As the play is about to begin in the Hotel, Count de Guiche goes to speak with the Marquises. De Guiche invites the Marquises to climb onto the stage with him. Christian, watching all this, reaches into his pocket for his gloves, and realizes that the Pickpocket is stealing from him. The Pickpocket smiles calmly and gives Christian some news: there is a group of men sent to attack Ligniere that night. Ligniere has written a bawdy song that offended people in “high places,” the Pickpocket explains. The men—sent by someone whom the Pickpocket refuses to name—are stationed at every pub and tavern in town. Christian is reluctant to leave Roxane, but out of loyalty to Ligniere he rushes out of the Hotel to find his friend.

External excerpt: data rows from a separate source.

theorem witness_QueueControlsComplete :
    (let s := ram.setQueue 0 127 { Queue.zero with base := 0x1000, ptrblk := 0x2000 }
     let v : Word := 0x84
     v.toNat / 128 % 2 = 1 ∧ enableOk s 0 (qctlFields (s.queue 0 127) v) = true ∧
       vread s (cpCore 0) (qctlFields (s.queue 0 127) v).asid ((s.queue 0 127).ptrblk + 64) 4 = .ok (zeros 4) ∧
       enableOk s 0 (qctlFields (s.queue 0 127) 0x91) = false ∧ s.tenantOf ((0x184 : Word).toNat / 2 ^ 14 % 1024) ≠ (0x184 : Word).toNat / 256 % 64) ∧
    (0x60 : Word).toNat / 128 % 2 = 0 ∧ queue0.en = true ∧ { queue0 with halted := some 1 }.halted.isSome = true ∧ sigBlocked { queue0 with halted := some 1 } = false ∧
    (let s := poke (ram.setQueue 0 0 queue0) 0x102000 (leBytes 4 17)
     s.tenantOf 0 = queue0.tenant ∧ locked (s.die 0).locks 0 false 0 0x2000 4 = false ∧
       vread s (cpCore 0) 0 0x2000 4 = .ok (leBytes 4 17) ∧ 2 ^ queue0.lsize < (leNat (leBytes 4 17) + 2 ^ 32 - queue0.rptr) % 2 ^ 32) ∧
    (let s := ram.setQueue 0 0 queue0
     s.tenantOf 0 = queue0.tenant ∧ locked (s.die 0).locks 0 false 0 0x2000 4 = false ∧ vread s (cpCore 0) 0 0x2000 4 = .ok (zeros 4)) ∧
    (let s := poke (sQueue (pkt 1 0 [])) 0x102000 (leBytes 4 16)
     s.tenantOf 0 = queue0.tenant ∧ locked (s.die 0).locks 0 false 0 0x2000 4 = false ∧ vread s (cpCore 0) 0 0x2000 4 = .ok (leBytes 4 16) ∧
       1 ≤ leNat (leBytes 4 16) ∧ leNat (leBytes 4 16) ≤ 2 ^ queue0.lsize) := by
  refine ⟨⟨by decide, by decide +kernel, ok_of (by decide +kernel), by decide +kernel⟩, by decide, by decide, by decide, by decide,
    ⟨by decide +kernel, by decide +kernel, ok_of (by decide +kernel), by decide⟩, ⟨by decide +kernel, by decide +kernel, ok_of (by decide +kernel)⟩,
    by decide +kernel, by decide +kernel, ok_of (by decide +kernel), by decide, by decide⟩
/-- A PREFETCH of a second range, from 0x10000 on, which is ABSENT while a checkpoint of its tenant runs on die 1. -/
def fetchPkt : List Byte := pkt 3 0 (leBytes 8 0x10000 ++ leBytes 4 1)
def sPrefetch : State :=
  let s := poke (poke (sQueue fetchPkt) 0x10008 [2]) 0x20040 (bytesOfDesc { descAt 0x201 2 0 0x1000000000000 0x200000 with vbase := 0x10000 })
  { s with capdec := 0x8FF }.setQueue 1 0 { Queue.zero with pkts := [(0, ⟨.checkpoint (zeros 128), 0, 0, false, 0, 0⟩)] }
theorem witness_PacketsStart_prefetch :
    (let b := pkt 3 0 (leBytes 8 0 ++ leBytes 4 1)
     let s := sQueue b
     Starts s 0 0 3 queue0 b ∧ windowWaits (hintWindow s (iodOf (cpCore 0)) 0 0 65536) (iodOf (cpCore 0)) 0 0 65536 = false) ∧
    (Starts sPrefetch 0 0 3 queue0 fetchPkt ∧
      windowWaits (hintWindow sPrefetch (iodOf (cpCore 0)) 0 65536 131072) (iodOf (cpCore 0)) 0 65536 131072 = true) := by
  refine ⟨⟨⟨?_, ?_, ?_⟩, ?_⟩, ⟨?_, ?_, ?_⟩, ?_⟩ <;> decide +kernel
theorem witness_PacketsStart_done : starting 1 4 [] ∧
    (starting 4 0 (leBytes 8 0 ++ leBytes 8 0) ∧ readSignal (sQueue (pkt 4 0 (leBytes 8 0 ++ leBytes 8 0))) 0 0 0 = .ok 0) ∧
    (starting 4 0 (leBytes 8 0 ++ leBytes 8 1) ∧ readSignal (sQueue (pkt 4 0 (leBytes 8 0 ++ leBytes 8 1))) 0 0 0 = .ok 0) := by
  refine ⟨⟨by decide +kernel, by decide +kernel, by decide +kernel⟩,
    ⟨⟨by decide +kernel, by decide +kernel, by decide +kernel⟩, ok_of (by decide +kernel)⟩,
    ⟨by decide +kernel, by decide +kernel, by decide +kernel⟩, ok_of (by decide +kernel)⟩
theorem witness_PacketsStart_signal :
    (let b := leBytes 8 0 ++ leBytes 8 5
     let s := sQueue (pkt 5 2 b)
     starting 5 2 b ∧ pf (pkt 5 2 b) 24 1 = 0 ∧ check145 s (cpCore 0) 0 .write 8 (pf (pkt 5 2 b) 8 8) 8 = .ok () ∧
       cpLocked s true 0 (pf (pkt 5 2 b) 8 8) 8 = false ∧
       ∃ u, writeUnit s (cpCore 0) 0 (pf (pkt 5 2 b) 8 8) (((pkt 5 2 b).drop 16).take 8) = .ok u) ∧
    (let b := leBytes 8 0 ++ leBytes 8 5 ++ leBytes 1 1
     let s := sQueue (pkt 5 0 b)
     starting 5 0 b ∧ pf (pkt 5 0 b) 24 1 = 1 ∧ ∃ u, addWord s (cpCore 0) 0 (pf (pkt 5 0 b) 8 8) (pf (pkt 5 0 b) 16 8) = .ok u) ∧
    (let b := leBytes 8 64
     let s := sQueue (pkt 8 0 b)
     starting 8 0 b ∧ check145 s (cpCore 0) 0 .write 32 (pf (pkt 8 0 b) 8 8) 32 = .ok () ∧
       cpLocked s true 0 (pf (pkt 8 0 b) 8 8) 32 = false ∧
       ∃ u, writeUnit s (cpCore 0) 0 (pf (pkt 8 0 b) 8 8) (markerBytes s 0 0 0 (pkt 8 0 b)) = .ok u) := by
  refine ⟨⟨⟨by decide +kernel, by decide +kernel, by decide +kernel⟩, by decide +kernel, ok_of (by decide +kernel), by decide +kernel,
      isOk_of (by decide +kernel)⟩,
    ⟨⟨by decide +kernel, by decide +kernel, by decide +kernel⟩, by decide +kernel, isOk_of (by decide +kernel)⟩,
    ⟨by decide +kernel, by decide +kernel, by decide +kernel⟩, ok_of (by decide +kernel), by decide +kernel, isOk_of (by decide +kernel)⟩
/-- A launch of one cohort of the kernel at address 0. -/
def launchPkt : List Byte := pkt 2 1 [] ++ (zeros 8 ++ zeros 8 ++ leBytes 4 1 ++ leBytes 1 64 ++ zeros 43)
theorem witness_PacketsStart_hand :
    (let s := poke ((kernels 0).setQueue 0 0 queue0) 0x101000 launchPkt
     Starts s 0 0 2 queue0 launchPkt ∧ (packetRec s 0 queue0 launchPkt).isSome = true) ∧
    (let b := pkt 6 0 (leBytes 8 0 ++ leBytes 8 0x4000 ++ leBytes 8 128 ++ leBytes 8 8 ++ leBytes 8 1)
     let s := sQueue b
     Starts s 0 0 6 queue0 b ∧ operandBad s (cpCore 0) 0 .read (pf b 8 8) (pf b 24 8) = none ∧
       operandBad s (cpCore 0) 0 .write (pf b 16 8) (pf b 24 8) = none ∧ operandBad s (cpCore 0) 0 (.atom true) (pf b 32 8) 8 = none) ∧
    (let b := pkt 7 1 (zeros 16 ++ leBytes 8 0x4000 ++ leBytes 8 0x8000 ++ leBytes 8 0x1000) ++ zeros 64
     let s := sQueue b
     Starts s 0 0 7 queue0 b ∧ quiesced s (pf b 8 1) 0 0 = true ∧ rangeType s (cpCore 0) 0 (pf b 32 8) = 0) := by
  refine ⟨⟨⟨by decide +kernel, by decide +kernel, by decide +kernel⟩, by decide +kernel⟩,
    ⟨⟨by decide +kernel, by decide +kernel, by decide +kernel⟩, by decide +kernel, by decide +kernel, by decide +kernel⟩,
    ⟨by decide +kernel, by decide +kernel, by decide +kernel⟩, by decide +kernel, by decide +kernel⟩
theorem witness_MalformedHalts : lookAt (sQueue (pkt 9 0 [])) 0 ((sQueue (pkt 9 0 [])).queue 0 0) = .bad 0x01 7 ∧
    lookAt (sQueue (pkt 3 0 [])) 0 ((sQueue (pkt 3 0 [])).queue 0 0) = .bad 0x06 7 := by decide +kernel
theorem witness_PacketCodes :
    (let s := sQueue (pkt 0 0 [])
     s.queue 0 0 = queue0 ∧ s.tenantOf 0 = 0 ∧ vread s (cpCore 0) 0 (0x1000 + 64 * (0 % 2 ^ 4)) 64 = .ok (pkt 0 0 []) ∧ pf (pkt 0 0 []) 0 1 = 0) ∧
    (let s := sQueue (pkt 1 1 [])
     vread s (cpCore 0) 0 (0x1000 + 64 * (0 % 2 ^ 4)) 64 = .ok (pkt 1 1 []) ∧ pf (pkt 1 1 []) 1 1 % 2 = 1) ∧
    (let s := (sQueue (pkt 2 1 [])).setQueue 0 0 { queue0 with wptr := 1 }
     vread s (cpCore 0) 0 (0x1000 + 64 * (0 % 2 ^ 4)) 64 = .ok (pkt 2 1 []) ∧ pf (pkt 2 1 []) 0 1 = 2 ∧ (1 + 2 ^ 32 - 0) % 2 ^ 32 = 1) ∧
    (let s := poke (ram.setQueue 0 0 { queue0 with rptr := 15, wptr := 17 }) 0x1013C0 (pkt 7 1 [])
     vread s (cpCore 0) 0 (0x1000 + 64 * (15 % 2 ^ 4)) 64 = .ok (pkt 7 1 []) ∧ pf (pkt 7 1 []) 0 1 = 7 ∧ 15 % 2 ^ 4 + 1 = 2 ^ queue0.lsize) :=
  ⟨⟨by decide +kernel, by decide +kernel, ok_of (by decide +kernel), by decide +kernel⟩, ⟨ok_of (by decide +kernel), by decide +kernel⟩,
    ⟨ok_of (by decide +kernel), by decide +kernel⟩, ok_of (by decide +kernel), by decide +kernel⟩
/-- The worked queue of spec/13 at t2: the SETSIG in slot 13 has completed, four slots are left. -/
theorem test_setsig_qstatus :
    let s := poke (ram.setQueue 0 0 { queue0 with rptr := 29, wptr := 33 }) 0x101340 (pkt 5 0 (leBytes 8 0 ++ leBytes 8 1 ++ [1]))
    (match exec (.packetSetsig 0 0) s with
      | .next t => (qstatus (t.queue 0 0), (t.queue 0 0).rptr)
      | _ => (0, 0)) = (0x000E0002, 30) := by decide +kernel
/-- The packet `c` is at the read pointer, read there in one piece or two, and of the length its type has. -/
def Body (s : State) (c : List Byte) : Prop :=
  let b := c.take 64
  s.tenantOf 0 = 0 ∧ s.queue 0 0 = queue0 ∧ vread s (cpCore 0) 0 0x1000 64 = .ok b ∧ (1 ≤ pf b 0 1 ∧ pf b 0 1 ≤ 8) ∧
    (pf b 0 1 = 2 ∨ pf b 0 1 = 7 ↔ pf b 1 1 % 2 = 1) ∧ (c.length = 64 ∨ vread s (cpCore 0) 0 0x1040 64 = .ok (c.drop 64))
theorem witness_BodyCodes :
    (let b := pkt 1 8 []
     Body (sQueue b) b ∧ Claims.ReservedSet b) ∧
    (let b := pkt 1 0 (zeros 55 ++ [1])
     Body (sQueue b) b ∧ Claims.ReservedSet b) ∧
    (Body (sQueue launchPkt) launchPkt ∧ ¬ Claims.ReservedSet launchPkt ∧ pf launchPkt 0 1 = 2 ∧
      Claims.RecordBroken (sQueue launchPkt) 0 queue0 launchPkt) ∧
    (let b := pkt 3 0 []
     Body (sQueue b) b ∧ ¬ Claims.ReservedSet b ∧ pf b 0 1 ≠ 2 ∧ Claims.FieldsBad b) ∧
    (let b := pkt 1 4 []
     Body (sQueue b) b ∧ ¬ Claims.ReservedSet b ∧ pf b 0 1 ≠ 2 ∧ ¬ Claims.FieldsBad b) ∧ 8 ≤ (pkt 8 0 []).length := by
  unfold Body Claims.ReservedSet Claims.ReservedByte Claims.FieldsBad
  refine ⟨⟨⟨?_, ?_, ok_of ?_, ?_, ?_, .inl ?_⟩, ?_⟩, ⟨⟨?_, ?_, ok_of ?_, ?_, ?_, .inl ?_⟩, ?_⟩, ⟨⟨?_, ?_, ok_of ?_, ?_, ?_, .inr (ok_of ?_)⟩, ?_, ?_, .inl ?_⟩,
    ⟨⟨?_, ?_, ok_of ?_, ?_, ?_, .inl ?_⟩, ?_⟩, ⟨⟨?_, ?_, ok_of ?_, ?_, ?_, .inl ?_⟩, ?_⟩, ?_⟩ <;> decide +kernel
/-- A queue with one packet in hand. -/
def holding (k : PktKind) : State := ram.setQueue 0 0 { queue0 with pkts := [(3, ⟨k, 0, 0, false, 7, 0⟩)] }
theorem witness_WaitsigEnds :
    (let s := { holding (.waitsig 0 1 1 0) with now := 1200 }
     s.tenantOf 0 = 0 ∧ { s with asidMap := [] }.tenantOf 0 ≠ 0 ∧ waitsigOf (s.queue 0 0) = some (3, 0, 0, 1, 1, 0) ∧ (kget (s.queue 0 0).pkts 3).isSome = true ∧ readSignal s 0 0 0 = .ok 0 ∧
       (0 : Nat) + 1200 * 1 ≤ s.now ∧ (holding (.waitsig 0 1 1 0)).now < 0 + 1200 * 1) ∧
    (waitsigOf ((holding (.waitsig 0 0 0 0)).queue 0 0) = some (3, 0, 0, 0, 0, 0) ∧ readSignal (holding (.waitsig 0 0 0 0)) 0 0 0 = .ok 0) :=
  ⟨⟨by decide +kernel, by decide +kernel, by decide +kernel, by decide +kernel, ok_of (by decide +kernel), by decide, by decide⟩, by decide +kernel,
    ok_of (by decide +kernel)⟩
/-- A prefetch of the one range, RESIDENT; then ABSENT, its migration waiting. -/
theorem witness_PrefetchEnds :
    (let s := holding (.prefetch 0 65536)
     (s.dies.map (·.1)).Nodup ∧ ((s.die 0).queues.map (·.1)).Nodup ∧ ((s.queue 0 0).pkts.map (·.1)).Nodup ∧
       kget (s.queue 0 0).pkts 3 = some ⟨.prefetch 0 65536, 0, 0, false, 7, 0⟩ ∧ windowWaits s (iodOf (cpCore 0)) 0 0 65536 = false) ∧
    (let s := (tables (descAt 0x201 2 0 0x1000000000000 0x100000)).setQueue 0 0 { queue0 with pkts := [(3, ⟨.prefetch 0 65536, 0, 0, false, 7, 0⟩)] }
     let s := s.setAux 0x20000 { RAux.zero with waiting := true }
     kget (s.queue 0 0).pkts 3 = some ⟨.prefetch 0 65536, 0, 0, false, 7, 0⟩ ∧ windowWaits s (iodOf (cpCore 0)) 0 0 65536 = true) := by
  refine ⟨?_, ?_⟩ <;> decide +kernel
/-- The last unit of a copy of 64 bytes, with a signal and without. -/
theorem witness_QueueCopyCompletes :
    (let s := holding (.copy 0 0x4000 64 0 0 0)
     kget (s.queue 0 0).pkts 3 = some ⟨.copy 0 0x4000 64 0 0 0, 0, 0, false, 7, 0⟩ ∧ s.contextHalted (engDie 0) 0 = false ∧
       s.tenantOf 0 = 0 ∧ { s with asidMap := [] }.tenantOf 0 ≠ 0 ∧
       (moveUnits (cpCore 0) 0 ((64 - 0) / 64) s 0 0x4000 0).2 = (64, none)) ∧
    (let s := holding (.copy 0 0x4000 64 0 0x8000 1)
     let u := (moveUnits (cpCore 0) 0 1 s 0 0x4000 0).1
     let p : Pkt := ⟨.copy 0 0x4000 64 64 0x8000 1, 0, 0, false, 7, 0⟩
     ∃ v, addWord (u.setQueue 0 0 { u.queue 0 0 with pkts := kset (u.queue 0 0).pkts 3 p }) (cpCore 0) 0 0x8000 1 = .ok v) ∧
    readUnit ram (cpCore 0) 0 0 64 = .ok (zeros 64) ∧ ∃ t, writeUnit ram (cpCore 0) 0 0x4000 (zeros 64) = .ok t :=
  ⟨by decide +kernel, isOk_of (by decide +kernel), ok_of (by decide +kernel), isOk_of (by decide +kernel)⟩
/-- A checkpoint of tenant 5, which has no ranges, and of tenant 0, which has one of 64 bytes; log at 0x8000, of capacity `cap`. -/
def ckBody (ten cap : Nat) : List Byte :=
  pkt 7 1 (leBytes 8 ten ++ zeros 8 ++ leBytes 8 0x4000 ++ leBytes 8 0x8000 ++ leBytes 8 cap) ++ zeros 64
theorem witness_CheckpointCompletes :
    let s := holding (.checkpoint (ckBody 5 0x1000))
    let header := leBytes 8 0 ++ leBytes 8 0 ++ leBytes 8 64 ++ leBytes 8 0 ++ zeros 32
    (s.queue 0 0).pkts = [(3, ⟨.checkpoint (ckBody 5 0x1000), 0, 0, false, 7, 0⟩)] ∧ s.tenantOf 0 = 0 ∧ ckBlocks s (pf (ckBody 5 0x1000) 8 1) = ([], 0) ∧
      (pf (ckBody 5 0x1000) 64 8, pf (ckBody 5 0x1000) 9 1 % 2, pf (ckBody 5 0x1000) 9 1 / 2 % 2, pf (ckBody 5 0x1000) 40 8) = (0, 0, 0, 0x1000) ∧
      ckWrite s (cpCore 0) 0 (pf (ckBody 5 0x1000) 24 8) [] = (s, none) ∧
      let r := ckWrite s (cpCore 0) 0 (pf (ckBody 5 0x1000) 32 8) header
      r.2 = none ∧ (∀ e ∈ r.1.raux, e.2.waiting = false) ∧ (r.1.queue 0 0).pkts = (s.queue 0 0).pkts := by
  refine ⟨?_, ?_, ?_, ?_, ?_, ?_, ?_, ?_⟩ <;> decide +kernel
def ckOf (d : Desc) : State := (tables d).setQueue 0 0 { queue0 with pkts := [(3, ⟨.checkpoint (ckBody 0 64), 0, 0, false, 7, 0⟩)] }
/-- Its log, of 64 bytes, has room for no record. -/
theorem witness_CheckpointCompletes_full :
    let s := ckOf { descAt 3 0 0 0x100000 0 with length := 0x8040 }
    (ckBlocks s 0).1.length = 9 ∧ (∀ c ∈ (ckBlocks s 0).1, memErr s c.pa c.len = none) ∧ pf (ckBody 0 64) 40 8 = 64 ∧
      (let r := ckWrite s (cpCore 0) 0 0x8000 (leBytes 8 0 ++ leBytes 8 0 ++ leBytes 8 64 ++ leBytes 8 0 ++ zeros 32)
       r.2 = none ∧ (∀ e ∈ r.1.raux, e.2.waiting = false) ∧
         kget (r.1.queue 0 0).pkts 3 = some ⟨.checkpoint (ckBody 0 64), 0, 0, false, 7, 0⟩) := by
  refine ⟨?_, ?_, ?_, ?_, ?_, ?_⟩ <;> decide +kernel
theorem witness_CheckpointBlocks :
    let s := ckOf { descAt 3 0 0 0x100000 0 with length := 0x1040 }
    (ckBlocks s 0).1 = [⟨0, 0, 0, 0x100000, 4096⟩, ⟨0, 0, 1, 0x101000, 64⟩] := by decide +kernel
/-- A previous table of one entry, of key 7, at address 0. -/
theorem witness_DeltaChanged :
    let b := zeros 4 ++ leBytes 4 7 ++ zeros 24
    let s := poke ram 0x100000 b
    [b].length < 2 ^ 32 ∧ vread s 0 0 0 32 = .ok b ∧ vread s 0 0 32 32 = .ok (zeros 32) ∧ [b].getLast? = some b ∧ entryKey (zeros 32) ≤ entryKey b := by
  exact ⟨by decide, ok_of (by decide +kernel), ok_of (by decide +kernel), by decide, by decide +kernel⟩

The fact that Christian spares the Pickpocket could be a sign of Christian’s generosity, his democratic leanings, or just his love for Roxane, which distracts him from everything else. Indeed, this brief scene helps us sort out these different aspects of Christian’s personality. Although he’s enamored with Roxane, he’s also a loyal friend who doesn’t turn up his nose at the lower classes. Thus, he gives up the pleasure of staring at Roxane and goes off to protect his friend Ligniere.
The audience shouts out for the play to begin. Then, unexpectedly, a silence falls over the room. Le Bret turns to a spectator to ask why everyone is so quiet. The spectator explains that a Cardinal has come to see the play—everyone will have to be on his best behavior around such an important religious figure.
The Cardinal (a senior leader in the Catholic Church) in this scene is probably Cardinal Richelieu, at the time the most powerful man in France. This is another reminder of the vast changes in French society at the time: the elite were mixing with the commoners in public.
The play begins, with the Marquises and the Count de Guiche sitting on the stage, watching. As the music plays, Le Bret whispers to Ragueneau that Cyrano has not come to the hotel that night. On the stage, the actor Montfluery walks in front of the audience wearing a gaudy dress—the audience laughs and applauds. Suddenly, a voice shouts out from the audience, reminding Montfluery, “Did I not forbid you to show your face here for a month?” The spectators turn, and Le Bret whispers, “Cyrano!”
Cyrano’s entrance into his own play is unforgettable—he literally usurps the performance of a rival performer, Montfluery, and inserts himself as the star. We already knew that Cyrano was a talented speaker and dueler, but now we see that he’s also a master showman, always performing for an audience, the bigger the better.
Cyrano de Bergerac emerges from the crowd and climbs onto the stage. He has a splendid mustache and an enormous nose.
The scene ends with something like a “punch-line”—this impressive, intimidating man is also somewhat ridiculous-looking.